-- ==== Sys2Proof/Laws/State.lean ====
section
/-! SUPPORT. What each named update leaves and sets, field by field: true by `rfl`, so that no later proof unfolds a record
update. The proofs are written `.trans rfl rfl` so that `simp` rewrites with them: a lemma proved by bare `rfl` makes the
kernel compare the two modules field by field. -/

namespace Sys2Proof.Machine

variable (c : Chip)

@[simp] theorem Chip.wr_mem (r : RegRow) (i j : Nat) (v : Word) : (c.wr r i j v).mem = c.mem := .trans rfl rfl
@[simp] theorem Chip.wr_sram (r : RegRow) (i j : Nat) (v : Word) : (c.wr r i j v).sram = c.sram := .trans rfl rfl
@[simp] theorem Chip.wr_irqs (r : RegRow) (i j : Nat) (v : Word) : (c.wr r i j v).irqs = c.irqs := .trans rfl rfl
@[simp] theorem Chip.wr_plic (r : RegRow) (i j : Nat) (v : Word) : (c.wr r i j v).plic = c.plic := .trans rfl rfl
@[simp] theorem Chip.wr_rsp (r : RegRow) (i j : Nat) (v : Word) : (c.wr r i j v).rsp = c.rsp := .trans rfl rfl
@[simp] theorem Chip.wr_cyc (r : RegRow) (i j : Nat) (v : Word) : (c.wr r i j v).cyc = c.cyc := .trans rfl rfl
@[simp] theorem Chip.wr_held (r : RegRow) (i j : Nat) (v : Word) : (c.wr r i j v).held = c.held := .trans rfl rfl
@[simp] theorem Chip.wr_wire (r : RegRow) (i j : Nat) (v : Word) : (c.wr r i j v).wire = c.wire := .trans rfl rfl
@[simp] theorem Chip.wr_pwr (r : RegRow) (i j : Nat) (v : Word) : (c.wr r i j v).pwr = c.pwr := .trans rfl rfl
@[simp] theorem Chip.wr_objs (r : RegRow) (i j : Nat) (v : Word) : (c.wr r i j v).objs = c.objs := .trans rfl rfl
@[simp] theorem Chip.wr_err (r : RegRow) (i j : Nat) (v : Word) : (c.wr r i j v).err = c.err := .trans rfl rfl
@[simp] theorem Chip.wr_uarts (r : RegRow) (i j : Nat) (v : Word) : (c.wr r i j v).uarts = c.uarts := .trans rfl rfl
@[simp] theorem Chip.wr_time (r : RegRow) (i j : Nat) (v : Word) : (c.wr r i j v).time = c.time := .trans rfl rfl
@[simp] theorem Chip.wr_macs (r : RegRow) (i j : Nat) (v : Word) : (c.wr r i j v).macs = c.macs := .trans rfl rfl
@[simp] theorem Chip.wr_mrgs (r : RegRow) (i j : Nat) (v : Word) : (c.wr r i j v).mrgs = c.mrgs := .trans rfl rfl
@[simp] theorem Chip.wr_canvs (r : RegRow) (i j : Nat) (v : Word) : (c.wr r i j v).canvs = c.canvs := .trans rfl rfl
@[simp] theorem Chip.wr_slots (r : RegRow) (i j : Nat) (v : Word) : (c.wr r i j v).slots = c.slots := .trans rfl rfl
@[simp] theorem Chip.wr_unis (r : RegRow) (i j : Nat) (v : Word) : (c.wr r i j v).unis = c.unis := .trans rfl rfl
@[simp] theorem Chip.wr_uniSrcs (r : RegRow) (i j : Nat) (v : Word) : (c.wr r i j v).uniSrcs = c.uniSrcs := .trans rfl rfl
@[simp] theorem Chip.wr_urgs (r : RegRow) (i j : Nat) (v : Word) : (c.wr r i j v).urgs = c.urgs := .trans rfl rfl
@[simp] theorem Chip.wr_urgQ (r : RegRow) (i j : Nat) (v : Word) : (c.wr r i j v).urgQ = c.urgQ := .trans rfl rfl
@[simp] theorem Chip.wr_cel (r : RegRow) (i j : Nat) (v : Word) : (c.wr r i j v).cel = c.cel := .trans rfl rfl
@[simp] theorem Chip.wr_fuses (r : RegRow) (i j : Nat) (v : Word) : (c.wr r i j v).fuses = c.fuses := .trans rfl rfl
@[simp] theorem Chip.wr_vlt (r : RegRow) (i j : Nat) (v : Word) : (c.wr r i j v).vlt = c.vlt := .trans rfl rfl
@[simp] theorem Chip.wr_ras (r : RegRow) (i j : Nat) (v : Word) : (c.wr r i j v).ras = c.ras := .trans rfl rfl
@[simp] theorem Chip.wr_pix (r : RegRow) (i j : Nat) (v : Word) : (c.wr r i j v).pix = c.pix := .trans rfl rfl
@[simp] theorem Chip.wr_ports (r : RegRow) (i j : Nat) (v : Word) : (c.wr r i j v).ports = c.ports := .trans rfl rfl
@[simp] theorem Chip.wr_banks (r : RegRow) (i j : Nat) (v : Word) : (c.wr r i j v).banks = c.banks := .trans rfl rfl
@[simp] theorem Chip.wr_retQ (r : RegRow) (i j : Nat) (v : Word) : (c.wr r i j v).retQ = c.retQ := .trans rfl rfl
@[simp] theorem Chip.wr_trl (r : RegRow) (i j : Nat) (v : Word) : (c.wr r i j v).trl = c.trl := .trans rfl rfl
@[simp] theorem Chip.wr_prs (r : RegRow) (i j : Nat) (v : Word) : (c.wr r i j v).prs = c.prs := .trans rfl rfl
@[simp] theorem Chip.wr_drv (r : RegRow) (i j : Nat) (v : Word) : (c.wr r i j v).drv = c.drv := .trans rfl rfl
@[simp] theorem Chip.wr_cdr (r : RegRow) (i j : Nat) (v : Word) : (c.wr r i j v).cdr = c.cdr := .trans rfl rfl
@[simp] theorem Chip.wr_dma (r : RegRow) (i j : Nat) (v : Word) : (c.wr r i j v).dma = c.dma := .trans rfl rfl
@[simp] theorem Chip.wr_boot (r : RegRow) (i j : Nat) (v : Word) : (c.wr r i j v).boot = c.boot := .trans rfl rfl
@[simp] theorem Chip.wr_upd (r : RegRow) (i j : Nat) (v : Word) : (c.wr r i j v).upd = c.upd := .trans rfl rfl
@[simp] theorem Chip.wr_que (r : RegRow) (i j : Nat) (v : Word) : (c.wr r i j v).que = c.que := .trans rfl rfl
@[simp] theorem Chip.wr_dop (r : RegRow) (i j : Nat) (v : Word) : (c.wr r i j v).dop = c.dop := .trans rfl rfl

PROBLEM TO WORK ON: Return all the data exactly as given.

FINAL ANSWER:
-- ==== Sys2Proof/Laws/State.lean ====
section
/-! SUPPORT. What each named update leaves and sets, field by field: true by `rfl`, so that no later proof unfolds a record
update. The proofs are written `.trans rfl rfl` so that `simp` rewrites with them: a lemma proved by bare `rfl` makes the
kernel compare the two modules field by field. -/

namespace Sys2Proof.Machine

variable (c : Chip)

@[simp] theorem Chip.wr_mem (r : RegRow) (i j : Nat) (v : Word) : (c.wr r i j v).mem = c.mem := .trans rfl rfl
@[simp] theorem Chip.wr_sram (r : RegRow) (i j : Nat) (v : Word) : (c.wr r i j v).sram = c.sram := .trans rfl rfl
@[simp] theorem Chip.wr_irqs (r : RegRow) (i j : Nat) (v : Word) : (c.wr r i j v).irqs = c.irqs := .trans rfl rfl
@[simp] theorem Chip.wr_plic (r : RegRow) (i j : Nat) (v : Word) : (c.wr r i j v).plic = c.plic := .trans rfl rfl
@[simp] theorem Chip.wr_rsp (r : RegRow) (i j : Nat) (v : Word) : (c.wr r i j v).rsp = c.rsp := .trans rfl rfl
@[simp] theorem Chip.wr_cyc (r : RegRow) (i j : Nat) (v : Word) : (c.wr r i j v).cyc = c.cyc := .trans rfl rfl
@[simp] theorem Chip.wr_held (r : RegRow) (i j : Nat) (v : Word) : (c.wr r i j v).held = c.held := .trans rfl rfl
@[simp] theorem Chip.wr_wire (r : RegRow) (i j : Nat) (v : Word) : (c.wr r i j v).wire = c.wire := .trans rfl rfl
@[simp] theorem Chip.wr_pwr (r : RegRow) (i j : Nat) (v : Word) : (c.wr r i j v).pwr = c.pwr := .trans rfl rfl
@[simp] theorem Chip.wr_objs (r : RegRow) (i j : Nat) (v : Word) : (c.wr r i j v).objs = c.objs := .trans rfl rfl
@[simp] theorem Chip.wr_err (r : RegRow) (i j : Nat) (v : Word) : (c.wr r i j v).err = c.err := .trans rfl rfl
@[simp] theorem Chip.wr_uarts (r : RegRow) (i j : Nat) (v : Word) : (c.wr r i j v).uarts = c.uarts := .trans rfl rfl
@[simp] theorem Chip.wr_time (r : RegRow) (i j : Nat) (v : Word) : (c.wr r i j v).time = c.time := .trans rfl rfl
@[simp] theorem Chip.wr_macs (r : RegRow) (i j : Nat) (v : Word) : (c.wr r i j v).macs = c.macs := .trans rfl rfl
@[simp] theorem Chip.wr_mrgs (r : RegRow) (i j : Nat) (v : Word) : (c.wr r i j v).mrgs = c.mrgs := .trans rfl rfl
@[simp] theorem Chip.wr_canvs (r : RegRow) (i j : Nat) (v : Word) : (c.wr r i j v).canvs = c.canvs := .trans rfl rfl
@[simp] theorem Chip.wr_slots (r : RegRow) (i j : Nat) (v : Word) : (c.wr r i j v).slots = c.slots := .trans rfl rfl
@[simp] theorem Chip.wr_unis (r : RegRow) (i j : Nat) (v : Word) : (c.wr r i j v).unis = c.unis := .trans rfl rfl
@[simp] theorem Chip.wr_uniSrcs (r : RegRow) (i j : Nat) (v : Word) : (c.wr r i j v).uniSrcs = c.uniSrcs := .trans rfl rfl
@[simp] theorem Chip.wr_urgs (r : RegRow) (i j : Nat) (v : Word) : (c.wr r i j v).urgs = c.urgs := .trans rfl rfl
@[simp] theorem Chip.wr_urgQ (r : RegRow) (i j : Nat) (v : Word) : (c.wr r i j v).urgQ = c.urgQ := .trans rfl rfl
@[simp] theorem Chip.wr_cel (r : RegRow) (i j : Nat) (v : Word) : (c.wr r i j v).cel = c.cel := .trans rfl rfl
@[simp] theorem Chip.wr_fuses (r : RegRow) (i j : Nat) (v : Word) : (c.wr r i j v).fuses = c.fuses := .trans rfl rfl
@[simp] theorem Chip.wr_vlt (r : RegRow) (i j : Nat) (v : Word) : (c.wr r i j v).vlt = c.vlt := .trans rfl rfl
@[simp] theorem Chip.wr_ras (r : RegRow) (i j : Nat) (v : Word) : (c.wr r i j v).ras = c.ras := .trans rfl rfl
@[simp] theorem Chip.wr_pix (r : RegRow) (i j : Nat) (v : Word) : (c.wr r i j v).pix = c.pix := .trans rfl rfl
@[simp] theorem Chip.wr_ports (r : RegRow) (i j : Nat) (v : Word) : (c.wr r i j v).ports = c.ports := .trans rfl rfl
@[simp] theorem Chip.wr_banks (r : RegRow) (i j : Nat) (v : Word) : (c.wr r i j v).banks = c.banks := .trans rfl rfl
@[simp] theorem Chip.wr_retQ (r : RegRow) (i j : Nat) (v : Word) : (c.wr r i j v).retQ = c.retQ := .trans rfl rfl
@[simp] theorem Chip.wr_trl (r : RegRow) (i j : Nat) (v : Word) : (c.wr r i j v).trl = c.trl := .trans rfl rfl
@[simp] theorem Chip.wr_prs (r : RegRow) (i j : Nat) (v : Word) : (c.wr r i j v).prs = c.prs := .trans rfl rfl
@[simp] theorem Chip.wr_drv (r : RegRow) (i j : Nat) (v : Word) : (c.wr r i j v).drv = c.drv := .trans rfl rfl
@[simp] theorem Chip.wr_cdr (r : RegRow) (i j : Nat) (v : Word) : (c.wr r i j v).cdr = c.cdr := .trans rfl rfl
@[simp] theorem Chip.wr_dma (r : RegRow) (i j : Nat) (v : Word) : (c.wr r i j v).dma = c.dma := .trans rfl rfl
@[simp] theorem Chip.wr_boot (r : RegRow) (i j : Nat) (v : Word) : (c.wr r i j v).boot = c.boot := .trans rfl rfl
@[simp] theorem Chip.wr_upd (r : RegRow) (i j : Nat) (v : Word) : (c.wr r i j v).upd = c.upd := .trans rfl rfl
@[simp] theorem Chip.wr_que (r : RegRow) (i j : Nat) (v : Word) : (c.wr r i j v).que = c.que := .trans rfl rfl
@[simp] theorem Chip.wr_dop (r : RegRow) (i j : Nat) (v : Word) : (c.wr r i j v).dop = c.dop := .trans rfl rfl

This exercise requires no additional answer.